Pronto la película gana visos de thriller. Cuando Celina se sube al taxi de Magallanes, él reconoce en ella a la cholita que su grupo de soldados secuestró, hace unos 20 años, en Ayacucho durante el enfrentamiento con Sendero Luminoso, para convertirla en la esclava sexual del coronel. En ese entonces ella tenía 13 años, y su esclavitud duró un año. Ella en principio no reconoce a Magallanes. A partir de ese encuentro, él decide chantajear a la familia del coronel. Las cosas no salen como las prevé, y la situación termina desembocando en algo más peligroso y violento.

Junto al drama social y al thriller, la película empieza a interpelar algunos aspectos incómodos, que la convierten además en un ejemplar de cine político: cuestiones que tienen que ver con la culpa, la omisión, el castigo, la expiación, las heridas abiertas, la dignidad y los sentimientos potencialmente explosivos comprimidos en el aparente orden social.

No sólo queda mucho por hablar a la salida del cine, sino que la propia estructura de la película potencia varios momentos y vueltas de tuerca memorables. Hay secuencias de fuerte suspenso. Una acción tan sencilla como un corte de pelo gana de pronto una expresividad y una densidad de significaciones imposibles de describir. La escena en la que Celina sale a correr desesperada por los cerros alrededor de Lima en la noche, aparte de la belleza plástica y de la catarsis, es expresiva de la confrontación entre su trauma desgarrador y la indiferencia de la ciudad inmensa (la misma ciudad que recorremos varias veces de día y de cerca, desde el taxi). Lo que Milton dice sobre la manera en que extraña la adrenalina, el miedo y la guerra pronto se reinterpreta de manera inesperada en la etapa siguiente de las acciones de Magallanes. Y cuando tendíamos a ubicarlo en una posición ética más o menos cómoda de “antihéroe heroico” -un subordinado que tomó conciencia de las villanías de las que fue cómplice y que pretende redimirse, asumiendo el riesgo de enfrentarse a gente poderosa-, nos enteramos de cosas que implicarán algo más entreverado y discutible.

En lo anecdótico suceden muchas cosas, pero al final nada es demasiado distinto de como estaba al inicio. Pero para nosotros sí, no sólo por lo que aprendimos, pensamos y sentimos, sino también por la curiosísima culminación, con un minuto entero de puteada en quechua, sin traducción. Para la mayoría de los espectadores que no habla ese idioma, el contenido es el quechua mismo, toda la cultura que representa, la expresión del rostro de quien insulta y el silencio a su alrededor. Parecería que en español sólo cabe la actitud de humillante sumisión, pero en el idioma nativo afloran la indignación, el odio y el repudio a la injusticia. La potencia de ese momento vale como un showdown.

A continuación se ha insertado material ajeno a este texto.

-- ==== Sys2Proof/Machine/Ops.lean ====
section
/-! DEFINITION. The operations the commands share (00_scope.md rule R13): raise and the error entry (60_exceptions.md rules
R201 to R203), the port primitives (20_memory.md rules R53 to R56), the arena (10_state.md rules R29, R34), ResetState
(70_reset_and_hazards.md rule R230), and the frame every command runs in (rule R202). -/

namespace Sys2Proof.Machine

/-- Why a command's pseudocode ends before its last line. -/
inductive Stop where
  /-- `raise E` (rule R201). -/
  | raised (e : Error)
  /-- A stuck state. -/
  | stuck (f : Fault)
deriving DecidableEq, Repr

/-- A command's pseudocode: it runs to its end or to the first stop, and the writes it made before stand (rule R14). -/
abbrev Cmd (α : Type) := EStateM Stop State α

/-- `raise E`. -/
def raise {α : Type} (e : Error) : Cmd α := fun s => .error (.raised e) s

/-- The pseudocode has no next step or no end. -/
def stuck {α : Type} (f : Fault) : Cmd α := fun s => .error (.stuck f) s

/-- The state, to read registers of. -/
def getState : Cmd State := fun s => .ok s s

/-- `R <- v`. -/
def update (f : State → State) : Cmd Unit := fun s => .ok () (f s)

/-! ### Bits and numbers -/

/-- The low `n` bits of `v`, the most significant first (rule R54). -/
def bitsOfNat : Nat → Nat → Bits
  | 0, _ => []
  | n + 1, v => v.testBit n :: bitsOfNat n v

/-- The number whose bits, the most significant first, are `q` (rule R53). -/
def natOfBits : Bits → Nat
  | [] => 0
  | b :: q => b.toNat * 2 ^ q.length + natOfBits q

/-- The number whose bit `k` is `q[k]`: how CODE_BITS holds a code (rule R31). -/
def packCode : Bits → Nat
  | [] => 0
  | b :: q => b.toNat + 2 * packCode q

/-! ### The error entry -/

/-- The response (STATUS, VALUE) to the command (rule R73). -/
def respond (status : Status) (value : Value) (s : State) : State := { s with reply := .response status value }

/-- Taking an error (rule R201): the four register writes and the response. -/
def enterError (op : Opcode) (e : Error) (s : State) : State :=
  { s with phase := .error, errcode := e.code, errcmd := op, out := [], reply := .response e.code 0 }

/-- An illegal word (rules R78, R202): IllegalCommand, or in phase ERROR the refusal with STATUS 7. -/
def illegalWord (op : Opcode) (s : State) : State :=
  if s.phase = .error then respond Error.illegalCommand.code 0 s else enterError op .illegalCommand s

/-! ### Reset -/

/-- ClearArena() (rule R34). -/
def clearArena (s : State) : State :=
  { s with node := .fill Config.nodeCap Node.zero, nodeCount := 0, root := 0, rootValid := false }

/-- CODE_VALID, CODE_LEN and CODE_BITS, every entry 0 (rules R120, R230). -/
def clearCodes (s : State) : State :=
  { s with
    codeValid := .fill Config.nsym false
    codeLen := .fill Config.nsym 0
    codeBits := .fill Config.nsym 0 }

/-- ResetState() (rule R230): every register of 10_state.md, and not IN. -/
def resetState (s : State) : State :=
  let t := clearCodes (clearArena s)
  { t with
    phase := .idle
    errcode := 0
    errcmd := 0
    freq := .fill Config.nsym 0
    len := 0
    cursor := 0
    ipos := 0
    out := [] }

/-! ### The ports -/

/-- ReadBits(n) (rule R53); `none` is EOD. -/
def readBits (n : Nat) : Cmd (Option Nat) := fun s =>
  if s.ipos.toNat + n > s.input.length then
    .ok none { s with ipos := BitVec.ofNat 48 s.input.length }
  else
    .ok (some (natOfBits ((s.input.drop s.ipos.toNat).take n))) { s with ipos := s.ipos + BitVec.ofNat 48 n }

/-- Append bits to OUT. -/
def appendOut (q : Bits) : Cmd Unit := update fun s => { s with out := s.out ++ q }

/-- WriteBits(n, v) (rule R55). -/
def writeBits (n v : Nat) : Cmd Unit := appendOut (bitsOfNat n v)

/-- EmitCode(s) (rule R56). -/
def emitCode (sym : Nat) : Cmd Unit := update fun s => { s with out := s.out ++ s.codeOf sym }

/-! ### The arena -/

/-- A read of NODE[i] on the way down a trie. -/
def visitNode (i : Index) : Cmd Node := fun s =>
  if i.toNat < Config.nodeCap then .ok (s.nodeAt i) s else .error (.stuck (.noSuchNode i)) s

/-- Write NODE[i]. -/
def State.setNode (s : State) (i : Index) (n : Node) : State := { s with node := s.node.write i.toNat n }

/-- Write some fields of NODE[i] (the child-linking and leaf steps of HR_HEADER, rule R133). -/
def changeNode (i : Index) (f : Node → Node) : Cmd Unit := update fun s => s.setNode i (f (s.nodeAt i))

/-- Alloc(leaf, sym, left, right, weight) (rule R29). -/
def alloc (n : Node) : Cmd Index := fun s =>
  if s.nodeCount.toNat = Config.nodeCap then .error (.raised .capacityExceeded) s
  else .ok s.nodeCount { s.setNode s.nodeCount n with nodeCount := s.nodeCount + 1 }

/-! ### The loop of the run forms -/

/-- `while PHASE = p: s <- the VALUE of one step; if s ≠ 256: n <- n + 1` (rules R102, R142, R151), answering n. `fuel`
is the bound of rule R239 on the number of rounds. -/
def runWhile (p : Phase) (oneStep : Cmd Nat) : Nat → Nat → Cmd Nat
  | 0, n => do
    let s ← getState
    if s.phase = p then stuck .endlessLoop else pure n
  | fuel + 1, n => do
    let s ← getState
    if s.phase = p then
      let v ← oneStep
      runWhile p oneStep fuel (if v ≠ Config.sentinel then n + 1 else n)
    else pure n

/-- The bits of IN not read yet. -/
def State.unread (s : State) : Nat := s.input.length - s.ipos.toNat

/-! ### The frame of a command -/

/-- The end of a command whose pseudocode ran (rule R202 steps 4 and 5). -/
def conclude (op : Opcode) : EStateM.Result Stop State Value → Host.Outcome State Fault Refusal
  | .ok v s => .next (respond okStatus v s)
  | .error (.raised e) s => .next (enterError op e s)
  | .error (.stuck f) _ => .fault f

/-- A command from its legality checks to its response, in the order of rule R202; `body` is its pseudocode and answers
its VALUE. -/
def command (i : Instr) (body : Cmd Value) (s : State) : Host.Outcome State Fault Refusal :=
  if operandsLegal i s then
    if s.phase = .error then
      if runsInError i then conclude i.opcode (body s) else .next (respond haltedStatus 0 s)
    else
      if legalIn i s.phase then conclude i.opcode (body s) else .next (enterError i.opcode .sequence s)
  else .next (illegalWord i.opcode s)

end Sys2Proof.Machine
end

Hay muchas cosas que no se definen y quedan abiertas a especulación. ¿Magallanes tenía desde el inicio las intenciones altruistas que va a mostrar luego, o cambia de idea en función del desarrollo de los acontecimientos? ¿Los hombres que invaden la peluquería eran chorros, nomás, o fueron enviados por Rivero? ¿Celina denunció a Magallanes? ¿La decisión final de Rivero ya estaba tomada o, de alguna manera, es algo que asume la humildad de aprender de Celina? Dejar picando estas preguntas sobre cuestiones específicas, y muchas más sobre el “qué hacer” en situaciones como esta, es parte de la fuerza removedora de esta película intensa.

Magallanes

Dirigida por Salvador del Solar y basada en un relato de Alonso Cueto. Perú, 2015. Con Damián Alcázar, Magaly Solier y Federico Luppi. Cinemateca 18.